December 04, 2010

    Miko sedari tadi hanya memandangi minumannya. Mengaduk-aduk dengan sedotan, dan sesekali menyeruputnya. Ia merasa dirinya asing. Asing karena ia tak tahu harus masuk dari pintu yang mana untuk bisa bergabung dengan Ami dan Ardy. Tiba-tiba saja Ia teringat rencananya yang ia buat. Ah tapi apakah semua itu masih akan mungkin jika posisinya sudah seperti ini sekarang? Ia baru sadar, Ami yang selama ini dikenalnya ternyata mempunyai sisi lain yang tak pernah ditunjukkannya saat Ami bersamanya.

"Miko! Ngomong dong!" Ami menggertak sambil mencubit lengan Miko
Dengan reaksi yang telat, Miko berkata "Ah sakit tau" Ia mengusap-usap lengannya
Ardy angkat bicara,
"Oiya, aku belum tau Miko kuliah jurusan apa?"
"Bussiness Management, kamu?"
"Oh aku baru lulus dari ABRI, mau ngikutin jejak Ayah aja kayanya hahaha"
"Ayahmu,.." Miko menelan ludah dan melanjutkan perkataannya "Tentara?"
"Ya,.." Ardy hendak melanjutkan kata-katanya ketika perkataannya dipotong Ami
"Yah kok kamu lemot banget sih ko, dia kan baru pulang dari Kongo, jadi otomatis Ayahnya tentara lah"
Tanpa memperdulikan Ami, Miko melanjutkan percakapannya dengan Ardy
"Ayahku juga tentara. Beliau seorang Komandan, dan pergi ke Kongo juga. Tapi bedanya, Beliau telah wafat"
"Ah.. Maaf.. sepertinya aku mengenal Alm. Ayahmu, apakah namanya Komandan Surya Ashikaga?"
"Ya." Tiba-tiba Miko teringat perkataan Alm.
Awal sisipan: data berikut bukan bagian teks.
-- ==== Sys2Proof/Machine/Fumarole.lean ====
section
/-! DEFINITION. Fumarole's judgement of the egress samples (R414 to R423), the whole-chip weight (R424, R425), and its
commands: slot mutes, SAFE_MUTE_N, the port watch, the lock, the record and the counters (R424 to R441).  Gains are held
in units of 2^-51 and weights as angles of their curves (assumption log 40). -/

namespace Sys2Proof.Machine

/-! ### Amplitudes and curves -/

/-- 1 in units of 2^-51. -/
def oneQ : Nat := 2251799813685248

/-- ⌊2^51 * 10^(a / k)⌋ for a result below 2^13. -/
def pow10Q (a : Int) (k : Nat) : Nat :=
  let n := a.natAbs / Nat.gcd a.natAbs k
  let e := k / Nat.gcd a.natAbs k
  if 0 ≤ a then searchUp (fun x => decide (x ^ e ≤ 2 ^ (51 * e) * 10 ^ n)) 64 0
  else searchUp (fun x => decide (x ^ e * 10 ^ n ≤ 2 ^ (51 * e))) 64 0

/-- sin(π k / (2 n)) in units of 2^-62, exactly 0 and 1 at the ends. -/
def quarterSin (k n : Nat) : Int := if k = 0 then 0 else if n ≤ k then 2 ^ 62 else sinQ (piQ * k / (2 * n))

/-- The weight of an angle held in units of π/288: cos (R423, R425). -/
def angleWeight (a : Nat) : Int := quarterSin (144 - a) 144

/-! ### One slot -/

def State.fumSlot (s : State) (o : Nat) : FumSlot := s.fum.slots.look FumSlot.reset o
def State.setFumSlot (s : State) (o : Nat) (x : FumSlot) : State :=
  { s with fum := { s.fum with slots := s.fum.slots.upd FumSlot.reset o x } }

/-- The egress sample of slot `o`, frame `h`, as it was sealed: an unlisted slot of a sealed period holds silence. -/
def State.sealedWord (s : State) (o h : Nat) : Sinter :=
  match s.eng.sealed.look none (slotKey h o) with
  | some x => x
  | none => Sinter.zero

/-- The sample Fumarole may use (R414): sealed, not poison, and whole. -/
def State.fumSample (s : State) (o h : Nat) : Option (BitVec 32) :=
  if s.fum.seals.contains (h / 16) && (s.sealedWord o h).good then some (s.sealedWord o h).data else none

/-- MUTE_HOLD and FILL_MAX as applied. -/
def State.muteHold (s : State) : Nat := Nat.max 1 (s.get Reg.FUMCFG2_MUTE_HOLD)
def State.fillMax (s : State) : Nat := Nat.max 1 (s.get Reg.FUMCFG_FILL_MAX)

/-- The causes of slot mute, by their code in FUMSLOTST. -/
def muteCeil : Nat := 1
def muteDc : Nat := 2
def muteCoded : Nat := 3
def muteFill : Nat := 4
def muteDip : Nat := 5

def FumSlot.muted (c : FumSlot) (cause : Nat) : Bool := c.mutes.any (fun m => m.cause == cause)

/-- A cause of slot mute whose condition is met at frame `h` of the look-ahead (R423). -/
def FumSlot.mute (c : FumSlot) (cause h : Nat) : FumSlot :=
  if c.muted cause then { c with mutes := c.mutes.map (fun m => if m.cause = cause then { m with since := h } else m) }
  else { c with mutes := c.mutes ++ [⟨cause, h, h⟩] }

/-- A conversion channel in an egress mode binds slot `o` (R261, R416). -/
def State.egressBound (s : State) (o : Nat) : Bool :=
  (List.range 256).any (fun v => cnvEgress (s.cnvMode (v / 8)) && s.get (Reg.CNVCH_BIND v) == o)

/-- The ceiling of a guard word with `down` dB taken off, in units of 2^-51; none for the muted code (R416, R431). -/
def State.ceilingOf (s : State) (w : BitVec 32) (down : Nat) : Option Nat :=
  if codeOf w = codeMuted then none
  else some (pow10Q (min 0 (limitCode (codeOf w)) -
    4096 * (down + (if s.bit Reg.FUMSTAT_PRECAUT then s.get Reg.FUMCFG2_PRECAUT else 0))) 81920)

/-- The fields of a DC and slew guard word (R441). -/
def guardDc (w : BitVec 32) : Nat := w.toNat % 256
def guardStep (w : BitVec 32) : Nat := w.toNat / 256 % 256
def guardFloor (w : BitVec 32) : Nat := Nat.min 144 (w.toNat / 65536 % 256)

/-- The slew envelope before a frame: it starts at F (R417). -/
def envBefore (env : Int) (w : BitVec 32) : Int := if env = 0 then pow10Q (-(guardFloor w : Int)) 20 else env

/-- The slew envelope after a sample of amplitude `a` (R417); none is kept while SLEW_STEP is 0. -/
def envAfter (env : Int) (w : BitVec 32) (a : Nat) : Int :=
  if guardStep w = 0 then 0
  else
    let e := envBefore env w
    max (pow10Q (-(guardFloor w : Int)) 20) (max (min (a : Int) (e * pow10Q (guardStep w) 80 / oneQ))
      (e * pow10Q (-(guardStep w : Int)) 1280 / oneQ))

/-- The level the slew term allows (R417); none while SLEW_STEP is 0. -/
def slewLevel (env : Int) (w : BitVec 32) : Option Int :=
  if guardStep w = 0 then none else some (envBefore env w * pow10Q (guardStep w) 80 / oneQ)

/-- The DC filter after a sample, in units of 2^-62: time constant 2,048 m frames (R419, log 41). -/
def State.dcAfter (s : State) (dc : Int) (x : BitVec 32) : Int := dc + (x.toInt * 2 ^ 31 - dc) / (2048 * s.mult)

/-- The DC filter stands above the DC ceiling less `down` dB (R419); a DC field of 0 is no ceiling. -/
def dcAbove (dc : Int) (w : BitVec 32) (down : Nat) : Bool :=
  decide (guardDc w ≠ 0) && decide ((pow10Q (-(guardDc w + down : Int)) 20 * 2 ^ 11 : Nat) < dc.natAbs)

/-- The required gain of a frame, and whether the slew term set it (R418). -/
def reqGain (a : Nat) (ceff : Option Nat) (slew : Option Int) : Int × Bool :=
  match ceff with
  | none => (oneQ, false)
  | some c =>
    let lim : Int := match slew with | some l => min c l | none => c
    let bySlew := match slew with | some l => decide (l < c) | none => false
    if a = 0 ∨ (a : Int) ≤ lim then (oneQ, false) else (lim * oneQ / a, bySlew)

/-- The look-ahead check of slot `o` at frame `h` (R414, R416 to R419, R422, R435).  An unusable frame leaves the DC filter as it
is, and a filter held above the release level holds the DC mute (R419). -/
def State.fumLook (o : Nat) (s : State) (h : Nat) : State :=
  let c := s.fumSlot o
  let wc := s.guardAt o h
  let wd := s.guardAt (0x200 + o) h
  let ceff := s.ceilingOf wc (if s.egressBound o then wc.toNat / 2 ^ 24 % 8 else 0)
  let c1 := if ceff.isNone then c.mute muteCeil h else c
  match s.fumSample o h with
  | none =>
    let run := c.run + 1
    let c2 := { c1 with run := run, lastBad := h + 1 }
    let fills := decide (s.fillMax < run)
    let c3 := if fills || c2.muted muteFill then c2.mute muteFill h else c2
    let faulty := s.fum.seals.contains (h / 16) && (s.sealedWord o h).faulty
    let c4 := if faulty && s.bit Reg.FUMSTAT_PRECAUT || faulty && c3.muted muteDip then c3.mute muteDip h else c3
    let c5 := if c4.muted muteDc && dcAbove c4.dc wd 6 then c4.mute muteDc h else c4
    let s1 := s.setFumSlot o c5
    let s2 := if faulty then { s1 with fum := { s1.fum with residues := s1.fum.residues + 1 } }.fumEventOnce 195 o else s1
    if fills && !c.muted muteFill then s2.fumEventOnce 198 o else s2
  | some x =>
    let a := absQ x * 2 ^ 20
    let g := reqGain a ceff (slewLevel c.env wd)
    let dc := s.dcAfter c.dc x
    let c2 := { c1 with run := 0, env := envAfter c.env wd a, dc := dc }
    let hit := dcAbove dc wd 0
    let c3 := if hit || (c.muted muteDc && dcAbove dc wd 6) then c2.mute muteDc h else c2
    let s1 := s.setFumSlot o c3
    let s2 := if hit && !c.muted muteDc then s1.fumEventOnce 196 o else s1
    if g.1 = oneQ then s2 else { s2 with fum := { s2.fum with req := s2.fum.req.upd none (slotKey h o) (some g) } }

/-- Slot `o` is muted for a coded preamble from frame `h`, `d` being the last frame of the detection (R420). -/
def State.fumCodedMute (s : State) (o h d : Nat) : State :=
  let c := (s.fumSlot o).mute muteCoded h
  (s.setFumSlot o { c with mutes := c.mutes.map (fun m => if m.cause = muteCoded then { m with since := d } else m)
                    }).fumEventOnce 197 o

/-- The search for coded preambles that frame `h` completes on slot `o` (R420). -/
def State.fumCoded (o : Nat) (s : State) (h : Nat) : State :=
  if !(s.guardAt (0x200 + o) h).getLsbD 24 then s
  else
    let s1 := match s.fumSample o h, (if h = 0 then none else s.fumSample o (h - 1)) with
      | some x, some before => if isPb x && isPa before then s.fumCodedMute o (h - 1) h else s
      | _, _ => s
    if o % 2 = 1 then s1
    else match s.fumSample o h, s.fumSample (o + 1) h with
      | some x, some y => if isPa x && isPb y then (s1.fumCodedMute o h h).fumCodedMute (o + 1) h h else s1
      | _, _ => s1

/-- The look-ahead check of period `q` at E(q + 4) (R414). -/
def State.fumCheck (s : State) (q : Nat) : State :=
  let hs := (List.range 16).map (fun j => 16 * q + j)
  let s1 := if s.fum.seals.contains q then s else s.fumEventOnce 199 0
  let s2 := (List.range s.nEgr).foldl (fun t o => hs.foldl (State.fumLook o) t) s1
  (List.range s.nEgr).foldl (fun t o => hs.foldl (State.fumCoded o) t) s2

/-! ### The hand-off -/

/-- The distance, at most 9, from frame `f` to the nearest unusable frame of slot `o` within 8 frames; 0 when `f` itself
is unusable (R421). -/
def State.fillDist (s : State) (o f : Nat) : Nat :=
  match (List.range 9).find? (fun k => (s.fumSample o (f + k)).isNone ||
      (decide (k ≤ f) && (s.fumSample o (f - k)).isNone)) with
  | some k => k
  | none => 9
Ayahnya, ia pernah ingin mengenalkan anak dari rekan kerjanya yang sebaya dengan Miko. "Dulu Ayahnku pernah ingin mengenalkan anak rekannya, Kalau tidak salah, namanya dari Ar.. sepetinya Ardy, ya, jangan-jangan kau lah orangnya"
"Haha aku memang sering berkunjung ke tempat Ayahmu bersama Ayahku, dan Ayahmu sering menceritakanmu. Andai saja Beliau masih ada ya. Apa karena kecelakaan pesawat?"
"Mmm" Miko hanya mengangguk.

Setelah percakapan itu, suasana menjadi hening. Betapa sempitnya Bumi ini, pikir Miko. Ami yang sedari tadi kesal karena dipotong oleh Miko hanya membolak-balik daftar menu makanan. Ardy memutuskan untuk melemparkan pandangannya keluar jendela. Karena tak tahan dengan kesunyian yang ada, setelah meneguk secangkir Lattenya, Ami langsung membuka pembicaraan.
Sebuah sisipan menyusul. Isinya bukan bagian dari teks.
/-- A frame goes into the receive queue (R340, R341). -/
def State.netQueue (s : State) (n : Nat) (bs : List Nat) (age : Nat) : State :=
  let head := s.get (Reg.NETRXQ_HEAD_PTR n)
  let size := recordSize bs.length
  if ringRoom head (s.get (Reg.NETRXQ_TAIL_PTR n)) < size then
    ((s.bump (Reg.NETCNT2_RXQ_DROP n)).putBit (Reg.NETSTAT_RXQ_FULL n) true).raiseOnce 37
  else
    let pad := bs ++ List.replicate (size - 16 - bs.length) 0
    let w0 := bs.length + (if etOff bs = 16 then 2 ^ 14 else 0)
    let ws := [w0, stampOf (s.netInstant n 0 false (-(age : Int))), stampOf (s.netInstant n 1 false (-(age : Int))), 0]
    ((s.ringWrite (rxRing n) head (ws ++ wordsOf pad)).put (Reg.NETRXQ_HEAD_PTR n) ((head + size) % ringSize)).raiseOnce 40

/-- A write to NETRXQ_TAIL or NETTXQ_HEAD: bits 3:0 are ignored. -/
def State.rxqTailWrite (s : State) (n v : Nat) : State := s.put (Reg.NETRXQ_TAIL_PTR n) (v / 16 * 16)
def State.txqHeadWrite (s : State) (n v : Nat) : State := s.put (Reg.NETTXQ_HEAD_PTR n) (v / 16 * 16)

def execNetrxqTailWrite (n : Fin 4) (v : BitVec 17) (s : State) : Host.Outcome State Fault Refusal :=
  done (s.rxqTailWrite n v.toNat)

def execNettxqHeadWrite (n : Fin 4) (v : BitVec 17) (s : State) : Host.Outcome State Fault Refusal :=
  done (s.txqHeadWrite n v.toNat)

/-- A transmit stamp goes into the FIFO (R344). -/
def State.txStamp (s : State) (n stamp tag d : Nat) : State :=
  if 16 ≤ (s.netPort n).stamps.length then (s.putBit (Reg.NETSTAT_TS_OVF n) true).raise 39
  else (s.setNetPort n { s.netPort n with stamps := (s.netPort n).stamps ++ [(stamp, tag, d)] }).raise 38

/-- A read of NETTXTS_TAG removes the oldest entry. -/
def State.txtsPop (s : State) (n : Nat) : State :=
  s.setNetPort n { s.netPort n with stamps := (s.netPort n).stamps.drop 1 }

def execNettxtsPop (n : Fin 4) (s : State) : Host.Outcome State Fault Refusal := done (s.txtsPop n)

/-- The frame is IPv4 with a 20-byte header and UDP. -/
def isUdp4 (bs : List Nat) : Bool :=
  let e := etOff bs
  decide (field bs e 2 = 0x800) && decide (field bs (e + 2) 1 = 0x45) && decide (field bs (e + 11) 1 = 17)

/-- One-step insertion (R345) at instant `t`. -/
def insertTime (w0 w1 w2 : Nat) (t : Int) (bs : List Nat) : List Nat :=
  let b1 := if w0.testBit 15 then
      splice bs (w1 % 65536) (beBytes 6 (t / 1000000000 % 2 ^ 48).toNat ++ beBytes 4 (t % 1000000000).toNat) else bs
  let b2 := if w0.testBit 16 then
      splice b1 (w1 / 65536) (beBytes 8 (((field b1 (w1 / 65536) 8 : Int) +
        (BitVec.ofInt 32 (stampOf t - (w2 : Int))).toInt * 65536) % 2 ^ 64).toNat) else b1
  let u := etOff bs + 22
  let old := field b2 (u + 6) 2
  if w0.testBit 18 && isUdp4 bs && decide (old ≠ 0) then
    splice b2 (u + 6) (beBytes 2 (0xFFFF - (0xFFFF - old + sum16 (b2.drop u) + 65535 * (sum16 (bs.drop u) / 65535 + 1) -
      sum16 (bs.drop u)) % 65535))
  else b2

/-- A frame as it is on the wire: padded to 60 bytes, then its FCS (R330, R345), least significant byte first. -/
def wireFrame (bs : List Nat) : List Nat :=
  let body := bs ++ List.replicate (60 - bs.length) 0
  let f := (Digest.fcs (body.map (BitVec.ofNat 8))).toNat
  body ++ (List.range 4).map (fun k => f / 256 ^ k % 256)

/-- A frame is sent (R330). -/
def State.netSend (s : State) (n : Nat) (bs : List Nat) : State :=
  s.setNetPort n { s.netPort n with sent := wireFrame bs }

/-- The port may start a frame at this boundary: it runs, its link is up and no pause holds it (R334, R342). -/
def State.netFree (s : State) (n : Nat) : Bool :=
  s.bit (Reg.NETCFG_EN n) && s.bit (Reg.NETSTAT_LINK n) && !s.bit (Reg.NETSTAT_PAUSED n) && !s.netSignalsFault n

/-- A transmit record breaks R343. -/
def State.txBad (s : State) (n w0 w1 w3 : Nat) : Bool :=
  let len := w0 % 2 ^ 14
  decide (len < 14) || decide (s.netMaxLen n - 4 < len) || decide (w0 / 2 ^ 19 ≠ 0) || decide (w3 / 2 ^ 16 ≠ 0) ||
  (w0.testBit 15 && decide (len < w1 % 65536 + 10)) || (w0.testBit 16 && decide (len < w1 / 65536 + 8))
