-- ==== Sys2Proof/Machine/Dispatch.lean ====
section
/-! DEFINITION. One arm per command: its meaning. -/

namespace Sys2Proof.Machine

open Sys2Proof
"Aku tak suka Jakarta. Lebih baik kita kembali ke Bandung sekarang."
Miko dan Ardy saling bertatapan lalu melemparkan tatapannya pada Ami
"Kenapa? Tidak setuju?"
"Mmm sebenarnya aku masih ada yang harus diselesaikan disini, tapi, biar Kakakku saja yang menyelesaikannya. Ayo kita pulang! Oiya Ardy tinggal dimana nanti?" Miko berceloteh panjang lebar.
"Ami sudah mencarikan Apartement untukku, haha"
"Baiklah tunggu apalagi? Ayo kita pergi!"

***

Bandung, 10 Juli 16.48

 Ami menatap dua pria di hadapannya dengan tatapan asing dan sinis. Mereka tampak tak memiliki gairah hidup. Padahal baru saja beberapa menit yang lalu tiba di Bandung. Dan sekarang mereka sedang duduk di tengah Apartement milik Ardy. Ruangan yang kosong.  Hanya cat berwarna broken white, tempat tidur super besar dan sepertinya sangat cocok untuk bermalas-malasan. Angle disini sangat bagus, pikir Ami. Jendela besar yang menghadap ke arah barat sehingga sangat mudah untuk menikmati sunset. Cahaya matahari disini sangat menenangkan. Ami melemparkan pandangannya ke arah jendela. Rambutnya terkena sinar matahari sehingga terlihat kecoklat-coklatan. Matanya menyipit. Ia tersenyum. Situasi sangat awkward yang dia dapatkan di Bandara tadi seakan tak ingin menghilang dari pikirannya. Ardy dan Miko ternyata saling mengenal, meski tak pernah bertemu sebelumnya.

 Sepertinya Miko sudah mulai jenuh beradadalam kesunyian. Ami terlalu asik dengan lamunannya sambil menatap jendela besar itu. Ardy sibuk dengan ponselnya sedari tadi.  Tiba-tiba ia teringat ulang tahun Ami yang tinggal menghitung hari. Ah ia belum menyusun rencananya dengan maksimal. Sepertinya ia harus pamit pulang sekarang. Besok harus sudah mulai kuliah. Sepertinya Ia akan mampir ke toko  buku dulu sebentar lalu membeli beberapa cemilan dan pulang ke rumah. Oiya marmutnya kan sudah tak makan berminggu-minggu. Sial. Kalau mati Ami pasti ngamuk. Miko mengambil jaket kulitnya, mengenakkannya dan mulai berbicara ketika Ami dan Ardy bangkit dari kesibukan mereka dan tersadar bahwa Miko menunjukkan tanda-tanda akan pergi.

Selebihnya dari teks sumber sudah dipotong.